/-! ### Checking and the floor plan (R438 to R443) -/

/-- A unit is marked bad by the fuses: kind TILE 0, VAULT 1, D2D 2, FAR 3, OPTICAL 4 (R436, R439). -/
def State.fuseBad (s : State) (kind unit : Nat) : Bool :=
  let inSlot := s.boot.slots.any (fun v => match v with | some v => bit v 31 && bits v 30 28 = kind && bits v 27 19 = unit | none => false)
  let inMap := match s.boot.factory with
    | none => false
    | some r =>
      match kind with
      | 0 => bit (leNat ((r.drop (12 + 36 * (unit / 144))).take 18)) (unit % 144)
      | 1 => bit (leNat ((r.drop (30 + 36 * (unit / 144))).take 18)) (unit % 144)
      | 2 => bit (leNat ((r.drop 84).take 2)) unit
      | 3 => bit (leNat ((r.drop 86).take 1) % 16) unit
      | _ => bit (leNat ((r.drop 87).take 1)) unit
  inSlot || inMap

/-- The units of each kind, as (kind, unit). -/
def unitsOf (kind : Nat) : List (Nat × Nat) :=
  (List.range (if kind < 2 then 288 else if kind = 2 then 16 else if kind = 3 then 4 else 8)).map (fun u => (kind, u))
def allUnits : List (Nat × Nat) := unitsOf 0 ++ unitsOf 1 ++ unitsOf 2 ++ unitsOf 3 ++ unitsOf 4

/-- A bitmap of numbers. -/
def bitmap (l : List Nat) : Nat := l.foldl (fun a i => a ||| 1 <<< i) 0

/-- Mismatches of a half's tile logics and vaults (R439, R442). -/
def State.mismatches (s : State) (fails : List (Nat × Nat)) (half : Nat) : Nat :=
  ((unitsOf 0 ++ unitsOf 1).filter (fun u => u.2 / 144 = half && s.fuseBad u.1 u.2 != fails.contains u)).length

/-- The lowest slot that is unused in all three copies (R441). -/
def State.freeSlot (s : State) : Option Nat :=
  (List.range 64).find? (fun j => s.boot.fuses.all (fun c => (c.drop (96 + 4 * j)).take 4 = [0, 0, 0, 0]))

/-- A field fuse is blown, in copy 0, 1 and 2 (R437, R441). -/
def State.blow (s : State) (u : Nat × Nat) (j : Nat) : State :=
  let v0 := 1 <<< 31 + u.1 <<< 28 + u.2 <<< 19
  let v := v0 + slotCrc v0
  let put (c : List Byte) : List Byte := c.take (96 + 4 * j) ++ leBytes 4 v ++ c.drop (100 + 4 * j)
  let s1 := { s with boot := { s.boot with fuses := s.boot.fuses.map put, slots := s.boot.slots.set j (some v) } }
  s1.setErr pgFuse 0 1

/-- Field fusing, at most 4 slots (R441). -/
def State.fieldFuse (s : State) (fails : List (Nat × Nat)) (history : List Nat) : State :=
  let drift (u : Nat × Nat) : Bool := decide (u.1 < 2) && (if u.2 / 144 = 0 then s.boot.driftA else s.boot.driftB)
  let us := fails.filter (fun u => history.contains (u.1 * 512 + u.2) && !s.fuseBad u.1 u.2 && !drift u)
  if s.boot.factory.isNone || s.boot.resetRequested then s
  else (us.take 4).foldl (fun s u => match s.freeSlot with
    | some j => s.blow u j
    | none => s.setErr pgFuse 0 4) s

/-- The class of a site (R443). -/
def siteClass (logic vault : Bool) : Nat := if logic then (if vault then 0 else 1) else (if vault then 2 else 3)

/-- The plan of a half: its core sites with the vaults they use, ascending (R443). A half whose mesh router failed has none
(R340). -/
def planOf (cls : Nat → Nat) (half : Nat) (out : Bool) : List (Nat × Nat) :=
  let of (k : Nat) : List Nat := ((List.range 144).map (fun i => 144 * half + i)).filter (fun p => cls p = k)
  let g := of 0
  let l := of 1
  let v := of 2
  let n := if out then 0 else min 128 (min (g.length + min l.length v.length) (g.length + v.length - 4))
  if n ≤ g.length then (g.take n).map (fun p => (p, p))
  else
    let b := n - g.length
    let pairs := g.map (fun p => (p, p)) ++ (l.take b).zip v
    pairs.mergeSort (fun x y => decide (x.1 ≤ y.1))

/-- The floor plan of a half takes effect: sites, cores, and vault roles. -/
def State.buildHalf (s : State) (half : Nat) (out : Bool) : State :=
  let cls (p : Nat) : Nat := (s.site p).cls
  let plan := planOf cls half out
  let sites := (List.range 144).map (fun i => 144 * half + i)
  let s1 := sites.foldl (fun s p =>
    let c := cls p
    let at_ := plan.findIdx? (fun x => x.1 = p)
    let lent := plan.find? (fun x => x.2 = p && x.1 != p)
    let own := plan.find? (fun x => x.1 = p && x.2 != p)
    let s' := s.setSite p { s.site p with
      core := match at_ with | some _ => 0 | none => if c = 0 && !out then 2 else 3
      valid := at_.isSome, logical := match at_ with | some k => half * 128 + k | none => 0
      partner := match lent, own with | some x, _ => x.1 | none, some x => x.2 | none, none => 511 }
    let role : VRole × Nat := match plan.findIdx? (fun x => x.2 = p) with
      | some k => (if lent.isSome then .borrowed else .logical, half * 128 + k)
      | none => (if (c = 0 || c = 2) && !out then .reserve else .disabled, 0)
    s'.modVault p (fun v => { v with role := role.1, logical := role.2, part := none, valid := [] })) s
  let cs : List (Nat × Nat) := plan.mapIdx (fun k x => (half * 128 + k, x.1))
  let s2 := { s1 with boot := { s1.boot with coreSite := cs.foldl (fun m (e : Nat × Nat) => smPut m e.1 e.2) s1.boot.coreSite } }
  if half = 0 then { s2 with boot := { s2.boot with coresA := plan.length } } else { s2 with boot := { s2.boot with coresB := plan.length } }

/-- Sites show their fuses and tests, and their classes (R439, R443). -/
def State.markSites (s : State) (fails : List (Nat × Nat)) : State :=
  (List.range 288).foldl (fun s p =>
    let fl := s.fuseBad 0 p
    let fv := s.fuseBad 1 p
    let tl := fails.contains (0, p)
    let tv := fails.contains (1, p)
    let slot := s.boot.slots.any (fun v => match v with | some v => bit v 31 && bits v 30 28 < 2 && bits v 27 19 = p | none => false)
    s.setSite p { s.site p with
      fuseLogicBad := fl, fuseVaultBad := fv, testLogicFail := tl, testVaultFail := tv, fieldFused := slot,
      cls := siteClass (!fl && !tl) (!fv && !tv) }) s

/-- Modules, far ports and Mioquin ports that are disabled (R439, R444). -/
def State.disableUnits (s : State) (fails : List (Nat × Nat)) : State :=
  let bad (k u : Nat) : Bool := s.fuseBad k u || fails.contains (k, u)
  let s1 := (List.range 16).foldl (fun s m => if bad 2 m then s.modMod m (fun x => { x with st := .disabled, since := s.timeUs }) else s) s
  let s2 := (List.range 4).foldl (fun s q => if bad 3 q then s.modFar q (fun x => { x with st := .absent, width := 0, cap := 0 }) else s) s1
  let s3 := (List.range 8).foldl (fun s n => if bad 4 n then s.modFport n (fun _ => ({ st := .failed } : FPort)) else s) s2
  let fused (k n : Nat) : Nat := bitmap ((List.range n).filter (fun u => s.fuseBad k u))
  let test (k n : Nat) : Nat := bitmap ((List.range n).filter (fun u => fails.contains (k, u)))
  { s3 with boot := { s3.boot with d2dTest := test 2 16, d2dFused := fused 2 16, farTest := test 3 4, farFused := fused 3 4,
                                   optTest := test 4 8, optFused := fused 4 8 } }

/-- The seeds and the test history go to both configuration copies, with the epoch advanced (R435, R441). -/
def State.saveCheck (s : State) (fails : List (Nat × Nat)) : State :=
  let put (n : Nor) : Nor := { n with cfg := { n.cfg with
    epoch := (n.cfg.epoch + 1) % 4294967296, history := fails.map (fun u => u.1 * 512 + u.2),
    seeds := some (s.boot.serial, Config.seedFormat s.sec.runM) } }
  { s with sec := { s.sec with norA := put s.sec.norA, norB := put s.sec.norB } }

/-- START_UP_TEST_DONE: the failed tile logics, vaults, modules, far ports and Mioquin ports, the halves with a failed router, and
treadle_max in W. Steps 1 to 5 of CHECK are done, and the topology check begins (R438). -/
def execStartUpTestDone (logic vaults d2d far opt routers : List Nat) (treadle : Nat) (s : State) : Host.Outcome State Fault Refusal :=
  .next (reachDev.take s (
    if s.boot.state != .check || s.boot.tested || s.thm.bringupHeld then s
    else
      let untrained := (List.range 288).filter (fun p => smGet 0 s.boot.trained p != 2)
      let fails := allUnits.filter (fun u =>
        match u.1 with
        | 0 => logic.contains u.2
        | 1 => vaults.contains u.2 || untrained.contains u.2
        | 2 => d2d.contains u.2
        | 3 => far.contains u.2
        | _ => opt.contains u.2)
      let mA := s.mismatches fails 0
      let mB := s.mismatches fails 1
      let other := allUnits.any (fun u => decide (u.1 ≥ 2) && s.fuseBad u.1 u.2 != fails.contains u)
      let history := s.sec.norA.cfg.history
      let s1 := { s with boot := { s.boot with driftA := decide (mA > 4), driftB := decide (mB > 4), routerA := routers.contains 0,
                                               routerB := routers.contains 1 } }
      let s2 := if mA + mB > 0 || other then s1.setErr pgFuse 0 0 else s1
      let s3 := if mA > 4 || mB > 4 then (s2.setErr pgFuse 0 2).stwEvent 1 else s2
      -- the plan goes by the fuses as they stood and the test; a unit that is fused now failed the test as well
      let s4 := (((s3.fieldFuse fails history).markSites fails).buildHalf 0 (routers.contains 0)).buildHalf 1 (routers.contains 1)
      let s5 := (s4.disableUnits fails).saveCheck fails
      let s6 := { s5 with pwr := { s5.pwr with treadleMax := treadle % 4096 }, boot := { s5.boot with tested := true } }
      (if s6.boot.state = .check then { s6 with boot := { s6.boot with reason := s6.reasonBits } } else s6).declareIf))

++++++

Looking back over the listing, work out how many lines include the string "vaults". Write only that number.

- [COMPLETED EXERCISE]: 5